3. A 38-mm (1.5-in.) 23-gauge blunt-tipped needle is introduced perpendicularly into the skin and advanced directly posterior parallel to the floor of the orbit (Figures 20.5A and 20.6).


4. After the needle is advanced past the equator of the globe, it is angled superonasally at approximately a 45-degree angle to pass into the muscular cone (Figure 20.5B). Entry into the muscle body will cause the globe to rotate inferiorly, rotating the eye down 15 to 30 degrees. Once the needle passes through the muscle body into the cone, there is an abrupt release of this traction, and the globe springs back to a neutral position (Figure 20.5C). If this release is not obtained, the needle is withdrawn and reinserted.


5. After careful aspiration, 3 to 4 mL of anesthetic is injected slowly. There should be no resistance to injection if the needle is in the cone. Resistance might indicate undesirable intramuscular placement, or entry into the globe, and the needle should be repositioned if it is felt.

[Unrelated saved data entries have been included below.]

-- ==== Sys2Proof/Tests/Slice0.lean ====
section
/-! SUPPORT. Tests: ill-formed commands are refused, worked examples of the manual run as printed there, and
the hypotheses of every statement are met by a concrete state. -/

namespace Sys2Proof.Tests

open Sys2Proof Sys2Proof.Machine Sys2Proof.Config

set_option Elab.async false

/-! ## Ill-formed commands -/

/-- Characters that carry these bytes, `step` apart, the first at `t`. -/
def stamp (step t : Time) : List Byte → List LineChar
  | [] => []
  | b :: bs => ⟨t, some b⟩ :: stamp step (t + step) bs

/-- A frame from the server as it is heard from internal time `t` on. -/
def serverLine (t : Time) (dest : Station) (kind : Byte) (body : List Byte) : List LineChar :=
  stamp 43 t (Frame.mk dest 13#4 kind body).chars

theorem test_wellFormed_characterError :
    WellFormed (.characterError .server (stamp 43 0 [0xC3#8, 0x0D#8])) = false
      ∧ WellFormed (.characterError .server [⟨0, none⟩]) = false
      ∧ WellFormed (.characterError .server (stamp 43 0 [0xC3#8, 0x0D#8] ++ [⟨86, none⟩])) = true := by decide

theorem test_wellFormed_characterGapTimeout :
    WellFormed (.characterGapTimeout .column []) = false
      ∧ WellFormed (.characterGapTimeout .column [⟨0, some 0xC3#8⟩, ⟨1087, some 0x03#8⟩]) = false
      ∧ WellFormed (.characterGapTimeout .column [⟨0, some 0xC3#8⟩, ⟨1086, some 0x03#8⟩]) = true := by decide

theorem test_wellFormed_serverFrameReceived :
    WellFormed (.serverFrameReceived (stamp 43 0 [0xC3#8, 0x0D#8, 0x4F#8, 0x00#8, 0x00#8])) = false
      ∧ WellFormed (.serverFrameReceived (stamp 2044 0 (Frame.mk 0#4 13#4 0x4F#8 [0#8]).chars)) = false
      ∧ WellFormed (.serverFrameReceived (serverLine 0 0#4 0x4F#8 [0#8])) = true := by decide +kernel

theorem test_wellFormed_columnReply :
    WellFormed (.columnReply []) = false
      ∧ WellFormed (.columnReply (stamp 86 0 (Frame.mk 0#4 3#4 0x82#8 [0x01#8]).chars)) = true := by decide +kernel

theorem test_wellFormed_columnFrameCorrupt :
    WellFormed (.columnFrameCorrupt (stamp 86 0 [0xC3#8, 0x03#8, 0x82#8, 0x31#8])) = false
      ∧ WellFormed (.columnFrameCorrupt (stamp 86 0 [0xC3#8, 0x03#8, 0x82#8, 0x00#8, 0x00#8, 0x00#8])) = true := by
  decide

theorem test_wellFormed_badLength :
    WellFormed (.badLength .server (stamp 43 0 [0xC3#8, 0x0D#8, 0x40#8, 0x30#8])) = false
      ∧ WellFormed (.badLength .server (stamp 43 0 [0xC3#8, 0x0D#8, 0x40#8, 0x31#8])) = true := by decide

theorem test_wellFormed_pollEnd :
    WellFormed (.pollEnd [⟨1600, some 0x80#8⟩, ⟨600, some 0x80#8⟩]) = false
      ∧ WellFormed (.pollEnd [⟨600, some 0x80#8⟩, ⟨1600, none⟩]) = true := by decide

/-! ## A wall with lockers in every state -/

/-- An entry outside FREE of the example wall. -/
def booking (tag code : Nat) (cls : ClassId) (opens closes : Nat) (train : Option Nat) (stage : Stage) :
    Reservation :=
  ⟨tag, code, cls, opens, closes, train, none, stage⟩

/-- Slot 0: BOOKED on train 417 (01 Table 1-7). -/
def slot0 : Reservation := booking 5001 100001 1 65400 66600 (some 417) .booked
/-- Slot 1: READY in locker 1.2 (01 Table 1-7). -/
def slot1 : Reservation := booking 5002 100002 1 65400 66600 (some 417) (.ready 1 63900)
/-- Slot 2: RELEASING in locker 2.1 (01 Table 1-7). -/
def slot2 : Reservation := booking 5003 100003 1 64200 65400 (some 417) (.releasing 8 63300 none)
/-- Slot 3: READY in locker 2.2 (01 Table 1-7). -/
def slot3 : Reservation := booking 5004 100004 1 64500 66000 (some 502) (.ready 9 64500)
/-- Slot 4: OPEN in locker 3.4 (01 Table 1-7). -/
def slot4 : Reservation := booking 5005 100005 1 64200 65400 (some 417) (.opened 19 63600 none)
/-- Slot 5: LOADING in locker 1.3. -/
def slot5 : Reservation := booking 5006 100006 0 65000 66000 none (.loading 2)

/-- The Reservation Table of the example wall. -/
def wallEntries : Bank (Option Reservation) 256 :=
  ((((((Bank.fill 256 none).set 0 (some slot0)).set 1 (some slot1)).set 2 (some slot2)).set 3
    (some slot3)).set 4 (some slot4)).set 5 (some slot5)

/-- A locker of rating 2, occupied as given. -/
def box (state : LockerState) (occupied : Occupied) : Locker := ⟨state, 2, occupied, none, 0, 0⟩

/-- No door timing but the moment the door opened. -/
def openSince (t : Time) : Door := ⟨some t, false, none⟩

/-- The lockers of the example wall. -/
def wallLockers : Bank Locker 64 :=
  ((((((((((((Bank.fill 64 Locker.reset).set 1 (box (.holding 1 ⟨67500, 0⟩) .yes)).set 8
    (box (.releasing 2 ⟨66900, 0⟩) .yes)).set 9 (box (.holding 3 ⟨68100, 0⟩) .yes)).set 19
    (box (.opened 4 ⟨67200, 0⟩ (openSince 5000)) .yes)).set 2
    (box (.loading 5 .unlatched (openSince 6000)) .no)).set 3 (box .empty .no)).set 4
    (box .purgeWait .no)).set 5 (box (.purging (some 64200)) .no)).set 6
    (box (.purgeRest (some 64800)) .no)).set 7 (box (.spoiled (some ⟨4999, .window⟩)) .yes)).set 10
    (box (.clearing none .unlatched (openSince 7000)) .yes)).set 11
    (box (.blocked .sensor (some ⟨4998, .fault⟩)) .yes)

/-- A column in use. -/
def activeColumn : Column := { Column.reset with state := .active, walkPending := false }

/-- The columns of the example wall: 1 to 3 ACTIVE, 4 SETTLING and locked out, 5 ABSENT, 6 in SERVICE. -/
def wallColumns : Bank Column 8 :=
  ((((((Bank.fill 8 Column.reset).set 0 activeColumn).set 1 activeColumn).set 2
    { activeColumn with silence := 2, wrong := 4 }).set 3
    { activeColumn with state := .settling (some 64800), wrong := 5, lockout := some 64800 }).set 4
    { activeColumn with state := .absent, heatNext := none }).set 5 { activeColumn with state := .service }

/-- The urgent operation of the wall: the UNLATCH of locker 2.1's release. -/
def urgentOp : Op := { unlatchOp 8 .front .collect (some 2) with tag := 2 }

/-- The routine operation of the wall: a pass-through of column 1. -/
def routineOp : Op := { passOp (.column 0) 0x10#8 .once [] with tag := 3 }

/-- An UNLATCH in entry 2 and a pass-through operation in entry 3. -/
def wallOps : List Op := [urgentOp, routineOp]

/-- The example wall, at court time 64,800 (01 section 1.9), with one command waiting. -/
def wall : State :=
  { State.reset with
    pending := [.windowClose 3], now := 1000000, court := some 64800, courtNext := 1500000
    entries := wallEntries, lockers := wallLockers, columns := wallColumns, ops := wallOps
    mode := .run, ledLow := true, walkEnded := true, clockMark := true }

/-- The wall at another court time. -/
def wallAt (t : Nat) : State := { wall with court := some t }

/-- The wall with a request of station 0 at the head of the inbox. -/
def req (kind : Byte) (body : List Byte) : State := { wall with inbox := [⟨0#4, kind, body⟩] }

/-- The state an outcome goes on with. -/
def after (o : Host.Outcome State Fault Refusal) : State :=
  match o with
  | .next t => t
  | .fault _ => State.reset
  | .refused _ => State.reset

theorem req_head (kind : Byte) (body : List Byte) : (req kind body).HeadIs kind body [] := by
  refine ⟨rfl, ?_, rfl, rfl⟩
  show wallOps.countP _ < 8 - 0
  decide

/-- The live entries of the wall. -/
def wallLive : List (Slot × Reservation) :=
  [(0, slot0), (1, slot1), (2, slot2), (3, slot3), (4, slot4), (5, slot5)]

theorem wall_live {i : Slot} {r : Reservation} (h : wall.entry i = some r) : (i, r) ∈ wallLive := by
  have all : ∀ i, ((wallEntries.get i).all fun r => wallLive.contains (i, r)) = true := by decide +kernel
  have hi := all i
  rw [show wallEntries.get i = some r from h] at hi
  simpa using hi

/-! ## The laws stand on the wall, and a step goes on from it -/

theorem witness_step : ∃ t, step wall = .next t := ⟨_, rfl⟩

theorem witness_UniqueKeys : wall.UniqueKeys := by
  intro i j r q hi hj h
  have all : ∀ x ∈ wallLive, ∀ y ∈ wallLive, x.2.tag = y.2.tag ∨ x.2.code = y.2.code → x.1 = y.1 := by decide
  exact all _ (wall_live hi) _ (wall_live hj) h

/-- The states of a bound pair stand in the same order in Tables 1-2 and 2-2. -/
theorem fits_of_codes {st : LockerState} {l : LockerId} {g : Stage} (hl : g.locker = some l)
    (hc : st.code = g.code + 3) : st.fits l g := by
  cases st <;> cases g <;> simp_all [LockerState.code, Stage.code, Stage.locker, LockerState.fits]

theorem witness_BindingLaw : wall.BindingLaw := by
  have named : ∀ l, ((wallLockers.get l).state.slot.all fun i => (wallEntries.get i).any fun r =>
      r.stage.locker == some l && (wallLockers.get l).state.code == r.stage.code + 3) = true := by
    decide +kernel
  have back : ∀ i, ((wallEntries.get i).all fun r => r.stage.locker.all fun l =>
      (wallLockers.get l).state.slot == some i) = true := by decide +kernel
  refine ⟨fun l i h => ?_, fun i r l h hl => ?_⟩
  · have hn := named l
    rw [show (wallLockers.get l).state.slot = some i from h, Option.all_some, Option.any_eq_true] at hn
    obtain ⟨r, hr, ht⟩ := hn
    rw [Bool.and_eq_true, beq_iff_eq, beq_iff_eq] at ht
    exact ⟨r, hr, fits_of_codes ht.1 ht.2⟩
  · have hb := back i
    rw [show wallEntries.get i = some r from h, Option.all_some, hl, Option.all_some] at hb
    exact beq_iff_eq.mp hb

theorem witness_CloseLimited : wall.CloseLimited := by
  have all : ∀ l, ((wallLockers.get l).state.meal.all fun x => (wallEntries.get x.1).all fun r =>
      decide (r.closes ≤ x.2.deadline)) = true := by decide +kernel
  intro l i m r hm he
  have h := all l
  rw [show (wallLockers.get l).state.meal = some (i, m) from hm, Option.all_some] at h
  dsimp only at h
  rw [show wallEntries.get i = some r from he, Option.all_some] at h
  exact of_decide_eq_true h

6. Scleral perforation should be suspected if the patient complains of pain on injection. Many blocks are performed with sedation, which may mask this sign. Other indications are continued movement of the globe with needle movement once the muscle body is penetrated. Special blunt-tipped needles, which are designed to reduce the chance of perforation of the globe, are available for retrobulbar block, but the best protection is to avoid too shallow an angle when advancing the needle. The greatest risk exists with the myopic patient with an elongated globe. The axial length should be evaluated in all of these patients, and a steeper angle maintained in any patient whose axial length exceeds 25 mm (1 in.). Alternatively, a peribulbar block may reduce the chance of perforation in these patients.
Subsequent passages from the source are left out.